__GOAL OF THE EXERCISE__
There is one span to output from the data below: the lines starting at the line with "def State.reelOverlap (s" and ending at the line with "let n := fld v 20 16". Output it exactly, ends included, nothing more.

[Stored data entries]
/-- A pop of reel n by a core (R340).
DESIGN CHOICE (safe), log entry 83. -/
def reelPop (s : State) (n req : Nat) : PopResult :=
  if s.reelOn n && s.reelCons n == 0 then
    let s := reelSwap s n
    let r := s.reel n
    if r.p.rd = r.p.wr then
      { state := ((s.wb (Reg.REL_RSTAT n) 4 true).inc (Reg.REL_RUNDCNT n)).emit [81], value := some r.last }
    else
      let (s, v) := reelTake s n req
      { state := s, value := v.map Prod.fst }
  else { state := s, value := some 0 }

/-- The pool word that holds visible word `k` from the head of reel n (R341): the drain bank's words, then the fill bank's
visible words. -/
def State.visibleAt (s : State) (n k : Nat) : Option Nat :=
  let r := s.reel n
  if !s.reelOn n then none
  else if r.p.rd + k < r.p.wr then some (s.poolWord n r.p.drainB (r.p.rd + k))
  else if k - (r.p.wr - r.p.rd) < r.p.vis then some (s.poolWord n (!r.p.drainB) (k - (r.p.wr - r.p.rd)))
  else none

/-- The pool word that holds the head word that a pop would return (R341): none where no word is visible and no swap is possible. -/
def State.headAt (s : State) (n : Nat) : Option Nat :=
  if (s.reel n).p.rd = (s.reel n).p.wr ∧ !s.canSwap n then none else s.visibleAt n 0

/-- Visible word `k` of reel n, and its head word, with their END bits. -/
def State.visible (s : State) (n k : Nat) : Option (Word × Bool) := (s.visibleAt n k).bind s.poolLoad
def State.headWord (s : State) (n : Nat) : Option (Word × Bool) := (s.headAt n).bind s.poolLoad

/-- The reel whose registers lie at address `a`: of PKDATA and PKTAG the one that PKSEL names. -/
def State.reelOf (s : State) (a : Nat) : Nat := if a < Reg.REL_RCFG 0 then s.rf Reg.REL_PKSEL 28 24 else (a - Reg.REL_RCFG 0) / 0x40

/-- The pool word that a read of the register at `a` reads (R341): of PEEKn, TAGn, PKDATA and PKTAG. -/
def State.shownAt (s : State) (a : Nat) : Option Nat :=
  let n := s.reelOf a
  if a = Reg.REL_PKDATA ∨ a = Reg.REL_PKTAG then s.visibleAt n (s.rf Reg.REL_PKSEL 14 0)
  else if n < 32 ∧ (a = Reg.REL_RPEEK n ∨ a = Reg.REL_RTAG n) then s.headAt n
  else none

/-- A read by `req` of the pool word that a register shows: what it reports (R343, R454, R456), and whether the word can be read.
DESIGN CHOICE (unsafe), log entry 96. -/
def shownRead (s : State) (req a : Nat) : State × Bool :=
  match s.shownAt a with
  | none => (s, true)
  | some i =>
    let t := s.reportWord req 7 i
    if (s.poolLoad i).isSome then (t, true) else (t.wb (Reg.REL_RSTAT (s.reelOf a)) 7 true, false)

/-- The copies of reel n's pointers are found to differ (R344): the reset comes at the end of the tick. -/
def reelMismatch (s : State) (n : Nat) : State := if s.reelOn n then s.setReel n { s.reel n with fault := true } else s

/-- The reset of a pointer fault of reel n, at the end of its tick (R344): an empty enabled reel with bank A filling; PTRF, FAULTCNT
and REL.PTR_FAULT. -/
def reelPointerFault (s : State) (n : Nat) : State :=
  let r := s.reel n
  if s.reelOn n && r.fault then
    (((s.setReel n { last := r.last, lastEnd := r.lastEnd, off := r.off, seq := r.seq }).wb (Reg.REL_RSTAT n) 6 true).inc
      Reg.REL_FAULTCNT).emit [82]
  else s

/-- The banks of a reel placed at `b` with size `z` (2 KiB units) overlap those of another enabled reel (R323). -/
def State.reelOverlap (s : State) (n b z : Nat) : Bool :=
  (List.range 32).any fun k =>
    k != n && s.reelOn k
      && decide (b < s.rf (Reg.REL_RCFG k) 8 0 + 2 * s.rf (Reg.REL_RCFG k) 14 9)
      && decide (s.rf (Reg.REL_RCFG k) 8 0 < b + 2 * z)

/-- The REL.STAT bits of a refused enable of reel n with CFG value v (R323): SIZE 1, PLACE 2, INVAL 4. -/
def State.reelRefusal (s : State) (n : Nat) (v : Word) : Nat :=
  let b := fld v 8 0
  let z := fld v 14 9
  let maxw := if fld v 26 24 = 0 then 139 else s.rf (Reg.REL_RMAX n) 13 0
  b2n (decide (512 * z < maxw + 1))
    + 2 * b2n (z == 0 || decide (32 < z) || decide (512 < b + 2 * z) || s.reelOverlap n b z)
    + 4 * b2n (decide (5 < fld v 26 24) || decide (4 < fld v 22 20))

/-- A write of CFGn that sets EN (R323, R324). -/
def reelEnable (s : State) (n : Nat) (v : Word) : State :=
  if s.reelOn n then s.wb Reg.REL_STAT 3 true
  else
    let f := s.reelRefusal n v
    if f = 0 then (s.plainWrite (Reg.REL_RCFG n) v).setReel n {}
    else (s.setBits Reg.REL_STAT f).wf Reg.REL_STAT 20 16 n

/-- The end of the tick in which CFGn was written with EN = 0 (R324): both banks and any open packet are discarded, without
trailers or counts.
DESIGN CHOICE (unsafe), log entry 63. -/
def reelDisable (s : State) (n : Nat) (v : Word) : State := (s.plainWrite (Reg.REL_RCFG n) v).setReel n {}

/-- A write of CFGn with EN = 0: of an enabled reel it waits for the end of its tick (R324, R342), of any other it is a plain write.
DESIGN CHOICE (unsafe), log entry 63. -/
def reelOff (s : State) (n : Nat) (v : Word) : State :=
  if s.reelOn n then s.setReel n { s.reel n with off := some v } else s.plainWrite (Reg.REL_RCFG n) v

/-- A write of REL.ROUTEi.A that sets EN (R333). -/
def routeEnable (s : State) (i : Nat) (v : Word) : State :=
  let n := fld v 20 16
  if !s.reelOn n || s.reelProd n != 0 || fld v 29 28 == 3 then
    (s.wb Reg.REL_STAT 4 true).wf Reg.REL_STAT 20 16 i
  else s.plainWrite (Reg.REL_ROUTE_A i) v

/-- Words of octets, least significant first, the last zero-padded (R326). -/
def packWords : List Byte → List Word
  | [] => []
  | [a] => [word a.toNat]
  | [a, b] => [word (natLE [a, b])]
  | [a, b, c] => [word (natLE [a, b, c])]
  | a :: b :: c :: d :: bs => word (natLE [a, b, c, d]) :: packWords bs

/-- The header word (R327). -/
def reelHeader (kind : Nat) (eof : Bool) (form : Nat) (pend : Bool) (route body : Nat) : Word :=
  word (kind * 2 ^ 28 + b2n eof * 2 ^ 27 + form * 2 ^ 25 + b2n pend * 2 ^ 24 + route * 2 ^ 20 + body)

/-- A packet of LNK for route i (R333): dropped and counted where the route's reel is no longer enabled. -/
def routePacket (s : State) (i : Nat) (ws : List Word) (bad : Option Nat) : State :=
  let n := s.rf (Reg.REL_ROUTE_A i) 20 16
  if !s.reelOn n || s.reelProd n != 0 then s.inc Reg.REL_ROUTEDROP
  else
    match bad with
    | none => reelPacket s n ws false 0
    | some c => reelBadPacket s n ws c

/-- Route i is enabled and selects chain c and profile p (R332). -/
def State.routeSelects (s : State) (i c p : Nat) : Bool :=
  s.rb (Reg.REL_ROUTE_A i) 31 && s.rb (Reg.REL_ROUTE_B i) (24 + c) && s.rb (Reg.REL_ROUTE_B i) p

/-- Route i matches a take of chain c and profile p with verdict v, desensed or not (R332). -/
def State.routeTakes (s : State) (i c p v : Nat) (desensed : Bool) : Bool :=
  s.routeSelects i c p && s.rb (Reg.REL_ROUTE_A i) v && (!desensed || s.rb (Reg.REL_ROUTE_A i) 14)

/-- A transmit notice of schedule entry e, whose 16 octets are `entry`, for chain c and profile p (R328, R332, R334). -/
def transmitNotice (s : State) (e : Nat) (entry : List Byte) (c p : Nat) : State :=
  (List.range 16).foldl (fun s i =>
    if s.routeSelects i c p && s.rb (Reg.REL_ROUTE_A i) 27 then
      routePacket s i (reelHeader 2 false 0 false i e :: packWords entry) none
    else s) s

/-- The state after a host port took the packet at the head of reel n, its words, and whether one of them was uncorrectable
(R343); none where no whole packet can be popped. An uncorrectable word keeps its stored END bit. -/
def takeWords (n : Nat) : Nat → State → List Word → Bool → Option (State × List Word × Bool)
  | 0, _, _, _ => none
  | fuel + 1, s, ws, bad =>
    let s := reelSwap s n
    let p := (s.reel n).p
    if p.rd = p.wr then none
    else
      let e := (s.eccData 7 (s.poolWord n p.drainB p.rd)).testBit 32
      match reelTake s n 9 with
      | (s, some (w, e)) => if e then some (s, ws ++ [w], bad) else takeWords n fuel s (ws ++ [w]) bad
      | (s, none) =>
        if e then some (s, ws, true) else takeWords n fuel s ws true

/-- The next whole packet of reel n for a host port (R342, R343): dropped and counted where a word of it is uncorrectable
(then without words). -/
def takePacket (s : State) (n : Nat) : Option (State × List Word) :=
  if !s.reelOn n || (s.reel n).pkts == 0 then none
  else
    match takeWords n (2 * s.reelCap n + 1) s [] false with
    | some (s, ws, false) => some (s, ws)
    | some (s, _, true) => some (s.inc (Reg.REL_RREWCNT n), [])
    | none => none

/-- REEL_ENABLE (R323): a write of REL.CFGn with EN = 1. -/
def execReelEnable (n : Nat) (val : Word) (s : State) : Out := ok (n < 32 ∧ bit val 31) (s.onMain (reelEnable s n val))

/-- REEL_DISABLE (R324): a write of REL.CFGn with EN = 0. -/
def execReelDisable (n : Nat) (val : Word) (s : State) : Out := ok (n < 32 ∧ !bit val 31) (s.onMain (reelOff s n val))

/-- ROUTE_ENABLE (R333): a write of REL.ROUTEi.A with EN = 1. -/
def execRouteEnable (r : Nat) (val : Word) (s : State) : Out := ok (r < 16 ∧ bit val 31) (s.onMain (routeEnable s r val))

/-- PACKET_OPEN (R337): SOP written by `req`; ignored from any requester but the producer. -/
def execPacketOpen (req n : Nat) (s : State) : Out := ok (n < 32) (s.onMain (if s.reelBy n req then reelSop s n else s))

/-- PACKET_CLOSE (R337): END written by `req`. -/
def execPacketClose (req n : Nat) (s : State) : Out := ok (n < 32) (s.onMain (if s.reelBy n req then reelEnd s n else s))

/-- REEL_PUSH (R337-R339). -/
def execReelPush (req n : Nat) (val : Word) (s : State) : Out :=
  ok (n < 32) (s.onMain (if s.reelBy n req then reelPush s n val else s))

/-- PRODUCER_STALL (R339). -/
def execProducerStall (n : Nat) (s : State) : Out := ok (n < 32) (if s.stallDue n then reelBad s n 3 else s)

/-- POINTER_FAULT (R344): a move of reel n's pointers meets two copies that differ. -/
def execPointerFault (n : Nat) (s : State) : Out := ok (n < 32) (reelMismatch s n)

__SOLUTION TO THE PROBLEM__
def State.reelOverlap (s : State) (n b z : Nat) : Bool :=
  (List.range 32).any fun k =>
    k != n && s.reelOn k
      && decide (b < s.rf (Reg.REL_RCFG k) 8 0 + 2 * s.rf (Reg.REL_RCFG k) 14 9)
      && decide (s.rf (Reg.REL_RCFG k) 8 0 < b + 2 * z)

/-- The REL.STAT bits of a refused enable of reel n with CFG value v (R323): SIZE 1, PLACE 2, INVAL 4. -/
def State.reelRefusal (s : State) (n : Nat) (v : Word) : Nat :=
  let b := fld v 8 0
  let z := fld v 14 9
  let maxw := if fld v 26 24 = 0 then 139 else s.rf (Reg.REL_RMAX n) 13 0
  b2n (decide (512 * z < maxw + 1))
    + 2 * b2n (z == 0 || decide (32 < z) || decide (512 < b + 2 * z) || s.reelOverlap n b z)
    + 4 * b2n (decide (5 < fld v 26 24) || decide (4 < fld v 22 20))

/-- A write of CFGn that sets EN (R323, R324). -/
def reelEnable (s : State) (n : Nat) (v : Word) : State :=
  if s.reelOn n then s.wb Reg.REL_STAT 3 true
  else
    let f := s.reelRefusal n v
    if f = 0 then (s.plainWrite (Reg.REL_RCFG n) v).setReel n {}
    else (s.setBits Reg.REL_STAT f).wf Reg.REL_STAT 20 16 n

/-- The end of the tick in which CFGn was written with EN = 0 (R324): both banks and any open packet are discarded, without
trailers or counts.
DESIGN CHOICE (unsafe), log entry 63. -/
def reelDisable (s : State) (n : Nat) (v : Word) : State := (s.plainWrite (Reg.REL_RCFG n) v).setReel n {}

/-- A write of CFGn with EN = 0: of an enabled reel it waits for the end of its tick (R324, R342), of any other it is a plain write.
DESIGN CHOICE (unsafe), log entry 63. -/
def reelOff (s : State) (n : Nat) (v : Word) : State :=
  if s.reelOn n then s.setReel n { s.reel n with off := some v } else s.plainWrite (Reg.REL_RCFG n) v

/-- A write of REL.ROUTEi.A that sets EN (R333). -/
def routeEnable (s : State) (i : Nat) (v : Word) : State :=
  let n := fld v 20 16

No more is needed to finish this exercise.